L’interpenetrazione tra scienza e società è un dato di fatto ineliminabile. E il controllo delle informazioni, delle immagini, dei valori elargiti al pubblico è un tema estremamente importante nella società di oggi. I giornalisti che scrivono di scienza hanno una particolare responsabilità verso l’audience, dovrebbero svolgere un ruolo critico di “watchdog”, ossia di cani da guardia. Ed essere in prima fila nel cogliere una rappresentazione sbagliata della scienza: di chi ha una posizione anti-scientifica, delle corporation multinazionali, dei politici e anche degli scienziati  e delle loro istituzioni che esagerano magari i risultati in cerca di fama e di finanziamenti. Ci sono poi filoni di ricerca più “graditi” di altri solo per ragioni ideologiche, e così si assiste a dibattiti, che nulla hanno a che vedere con la scienza, in cui il potere politico “si adegua” al volere della Chiesa, confondendo valori etici con principi religiosi. È stato così per le cellule staminali. I giornali, a seconda dell’orientamento politico, durante la campagna referendaria per la legge 40 sulla procreazione assistita si sono schierati: c’era il partito delle staminali adulte e quello delle embrionali. Come se la ricerca scientifica avesse ormai esaurito le sue conoscenze sulle une o sulle altre.  Sul caso di Eluana Englaro e di Piergiorgio Welby l’informazione è stata strumentalizzata a fini ideologici, e si è fatta una gran confusione tra sospensione delle cure, eutanasia, testamento biologico… Per chi ascoltava la radio, leggeva i giornali o guardava la Tv i confini erano poco chiari. Eppure il padre di Eluana, Beppino, faceva una richiesta precisa, che rispettava la volontà della figlia, e non meno trasparente era la richiesta di Welby. Certezze che  venivano meno quando si leggevano diversi quotidiani lo stesso giorno, cercando di capire quale fosse il punto. Eppure Mario Riccio, il medico che ha esaudito la volontà  di Welby, è stato scagionato da ogni accusa sia dai giudici sia dall’ordine dei medici. E allora?”

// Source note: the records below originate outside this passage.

-- ==== Sys2Proof/Decode.lean ====
section
/-! DEFINITION. The two encodings of 30_encoding.md, CMD8 (R90 to R93) and REQ18 (R98, R99): decoder, encoder, and the opcode
table as data. -/

namespace Sys2Proof

/-- CMD8: the command byte as the chip reads it (30_encoding.md R90 to R93, 43_slave_decode.md R172). Every byte is one of the
six wire commands. -/
def decodeCmd8 (c : Byte) : Instr :=
  let a := c.extractLsb' 6 2
  let op := c.extractLsb' 0 6
  let ra := c.extractLsb' 2 4
  if c.extractLsb' 0 2 = 0#2 then
    if op = 0x28#6 then .fastStart a
    else if op = 0x38#6 then .fastReset a
    else .fastOther a op
  else if c.extractLsb' 0 2 = 1#2 then .xt01 a ra
  else if c.extractLsb' 0 2 = 2#2 then .incw a ra
  else .incr a ra

/-- REQ18: the request word (30_encoding.md R98, R99). There is no illegal word (R101); unused fields are ignored, and bits 5
to 4 of `a` are dropped for a register address and a channel (R96). -/
def decodeReq18 (w : BitVec 18) : Instr :=
  let priv := w.extractLsb' 17 1
  let opsel := w.extractLsb' 14 3
  let a := w.extractLsb' 8 6
  let low := w.extractLsb' 8 4
  let d := w.extractLsb' 0 8
  if opsel = 4#3 then .reset
  else if opsel = 5#3 then .convert low
  else if opsel = 6#3 then .reads16
  else if opsel = 7#3 then .drdy
  else if priv = 0#1 then .refused (w.extractLsb' 14 2) a d
  else if opsel = 0#3 then .fastcmd a
  else if opsel = 1#3 then .wreg8 low d
  else if opsel = 2#3 then .rreg8 low
  else .rreg16 low

/-- The decoder over bytes: one byte is a CMD8 command byte; three bytes, least significant first, are a REQ18 word whose bits
above bit 17 are 0 (log 22). -/
def decode : List Byte → Except DecodeError Instr
  | [c] => .ok (decodeCmd8 c)
  | [b0, b1, b2] =>
    if b2.extractLsb' 2 6 = 0#6 then .ok (decodeReq18 (b2.extractLsb' 0 2 ++ b1 ++ b0)) else .error .badHighBits
  | bs => .error (.badLength bs.length)

/-- A command byte of format F or R is the device address over six low bits (30_encoding.md R91, R92). -/
def encodeCmd8 (a : DevAddr) (low : BitVec 6) : Byte := a ++ low

/-- A request word from its four fields (30_encoding.md R98). -/
def encodeReq18 (priv : BitVec 1) (opsel : BitVec 3) (a : BitVec 6) (d : Byte) : BitVec 18 := priv ++ opsel ++ a ++ d

/-- The CMD8 byte of a wire command; none for the other instructions. -/
def Instr.cmd8? : Instr → Option Byte
  | .fastStart a => some (encodeCmd8 a 0b101000#6)
  | .fastReset a => some (encodeCmd8 a 0b111000#6)
  | .fastOther a op => some (encodeCmd8 a op)
  | .xt01 a ra => some (encodeCmd8 a (ra ++ 0b01#2))
  | .incw a ra => some (encodeCmd8 a (ra ++ 0b10#2))
  | .incr a ra => some (encodeCmd8 a (ra ++ 0b11#2))
  | .refused _ _ _ => none
  | .fastcmd _ => none
  | .wreg8 _ _ => none
  | .rreg8 _ => none
  | .rreg16 _ => none
  | .reset => none
  | .convert _ => none
  | .reads16 => none
  | .drdy => none
  | .construct _ => none
  | .sext16 _ => none

/-- The REQ18 word of a request, every unused field 0; none for the other instructions. -/
def Instr.req18? : Instr → Option (BitVec 18)
  | .refused sel a d => some (encodeReq18 0#1 (0#1 ++ sel) a d)
  | .fastcmd op => some (encodeReq18 1#1 0#3 op 0#8)
  | .wreg8 ra v => some (encodeReq18 1#1 1#3 (0#2 ++ ra) v)
  | .rreg8 ra => some (encodeReq18 1#1 2#3 (0#2 ++ ra) 0#8)
  | .rreg16 ra => some (encodeReq18 1#1 3#3 (0#2 ++ ra) 0#8)
  | .reset => some (encodeReq18 0#1 4#3 0#6 0#8)
  | .convert ch => some (encodeReq18 0#1 5#3 (0#2 ++ ch) 0#8)
  | .reads16 => some (encodeReq18 0#1 6#3 0#6 0#8)
  | .drdy => some (encodeReq18 0#1 7#3 0#6 0#8)
  | .fastStart _ => none
  | .fastReset _ => none
  | .fastOther _ _ => none
  | .xt01 _ _ => none
  | .incw _ _ => none
  | .incr _ _ => none
  | .construct _ => none
  | .sext16 _ => none

/-- The three bytes of a request word, least significant first, the bits above bit 17 being 0 (log 22). -/
def reqBytes (w : BitVec 18) : List Byte :=
  [w.extractLsb' 0 8, w.extractLsb' 8 8, 0#6 ++ w.extractLsb' 16 2]

/-- The encoder. CONSTRUCT and SEXT16 have no encoding (41_public_ops.md R140, 42_sign_extend.md R160). -/
def encode (i : Instr) : Option (List Byte) :=
  match i.cmd8? with
  | some c => some [c]
  | none => i.req18?.map reqBytes

/-- The textual form of a request as its word, with the privilege bit the line's `!` gives (30_encoding.md R104). Each operand
is truncated to its REQ18 field here (R96, R98); bits 5 to 4 of an address or channel are dropped when the word is decoded. -/
def assemble (priv : Bool) : TextRequest → BitVec 18
  | .fastcmd op => encodeReq18 (BitVec.ofBool priv) 0#3 (BitVec.ofNat 6 op) 0#8
  | .wreg8 ra v => encodeReq18 (BitVec.ofBool priv) 1#3 (BitVec.ofNat 6 ra) (BitVec.ofNat 8 v)
  | .rreg8 ra => encodeReq18 (BitVec.ofBool priv) 2#3 (BitVec.ofNat 6 ra) 0#8
  | .rreg16 ra => encodeReq18 (BitVec.ofBool priv) 3#3 (BitVec.ofNat 6 ra) 0#8
  | .reset => encodeReq18 (BitVec.ofBool priv) 4#3 0#6 0#8
  | .convert ch => encodeReq18 (BitVec.ofBool priv) 5#3 (BitVec.ofNat 6 ch) 0#8
  | .reads16 => encodeReq18 (BitVec.ofBool priv) 6#3 0#6 0#8
  | .drdy => encodeReq18 (BitVec.ofBool priv) 7#3 0#6 0#8

/-- The CMD8 rows of the opcode table in its order: the first that matches is the command. -/
def cmd8Rows : List OpcodeRow :=
  [⟨"FAST_START", 8, 0x28, 0x3F⟩, ⟨"FAST_RESET", 8, 0x38, 0x3F⟩, ⟨"FAST_OTHER", 8, 0x00, 0x03⟩,
   ⟨"XT01", 8, 0x01, 0x03⟩, ⟨"INCW", 8, 0x02, 0x03⟩, ⟨"INCR", 8, 0x03, 0x03⟩]

/-- The REQ18 rows of the opcode table in its order: the first that matches is the request. -/
def req18Rows : List OpcodeRow :=
  [⟨"REFUSED", 18, 0x00000, 0x30000⟩, ⟨"FASTCMD", 18, 0x20000, 0x3C000⟩, ⟨"WREG8", 18, 0x24000, 0x3C000⟩,
   ⟨"RREG8", 18, 0x28000, 0x3C000⟩, ⟨"RREG16", 18, 0x2C000, 0x3C000⟩, ⟨"RESET", 18, 0x10000, 0x1C000⟩,
   ⟨"CONVERT", 18, 0x14000, 0x1C000⟩, ⟨"READS16", 18, 0x18000, 0x1C000⟩, ⟨"DRDY", 18, 0x1C000, 0x1C000⟩]

/-- The mnemonic of the first row a word matches. -/
def firstRow (rows : List OpcodeRow) (w : Nat) : Option String :=
  (rows.find? (fun r => w &&& r.mask == r.pattern)).map OpcodeRow.mnemonic

def Instr.mnemonic : Instr → String
  | .fastStart _ => "FAST_START"
  | .fastReset _ => "FAST_RESET"
  | .fastOther _ _ => "FAST_OTHER"
  | .xt01 _ _ => "XT01"
  | .incw _ _ => "INCW"
  | .incr _ _ => "INCR"
  | .refused _ _ _ => "REFUSED"
  | .fastcmd _ => "FASTCMD"
  | .wreg8 _ _ => "WREG8"
  | .rreg8 _ => "RREG8"
  | .rreg16 _ => "RREG16"
  | .reset => "RESET"
  | .convert _ => "CONVERT"
  | .reads16 => "READS16"
  | .drdy => "DRDY"
  | .construct _ => "CONSTRUCT"
  | .sext16 _ => "SEXT16"

/-- The low `n` bytes of a number, least significant first. -/
def natBytes : Nat → Nat → List Byte
  | 0, _ => []
  | n + 1, w => BitVec.ofNat 8 w :: natBytes n (w / 256)

/-- The instruction whose bits are `w`, numbered as spec/opcode_table.json numbers them: a word of at most 8 bits is a command
byte, a wider one a request word in three bytes; a word that does not fit its bytes is none. -/
def decodeTableWord (nbits w : Nat) : Option Instr :=
  let n := if nbits ≤ 8 then 1 else 3
  if nbits ≤ 24 ∧ w < 256 ^ n then (decode (natBytes n w)).toOption else none

end Sys2Proof
end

Quindi  accanto ad un generale disinteresse dell’opinione pubblica nei confronti di temi  ‘eticamente sensibili’ ci troviamo a dover fronteggiare potenti lobby?
Purtroppo la risposta che fornisce Tancredi Barone è affermativa:

“Sì, c’è scarso interesse, però è anche  vero che nel caso del referendum sulla procreazione medicalmente assistita non c’è stata sufficiente informazione e si è evitato di discutere sul merito. Forse perché si stavano scontrando delle lobbies molto potenti, e in particolare una delle lobbies più potenti che c’è in Italia, ossia quella religiosa. Però resto dell’idea che non sia assolutamente scontato che, anche in presenza di un’informazione corretta, avremmo avuto a un esito diverso”.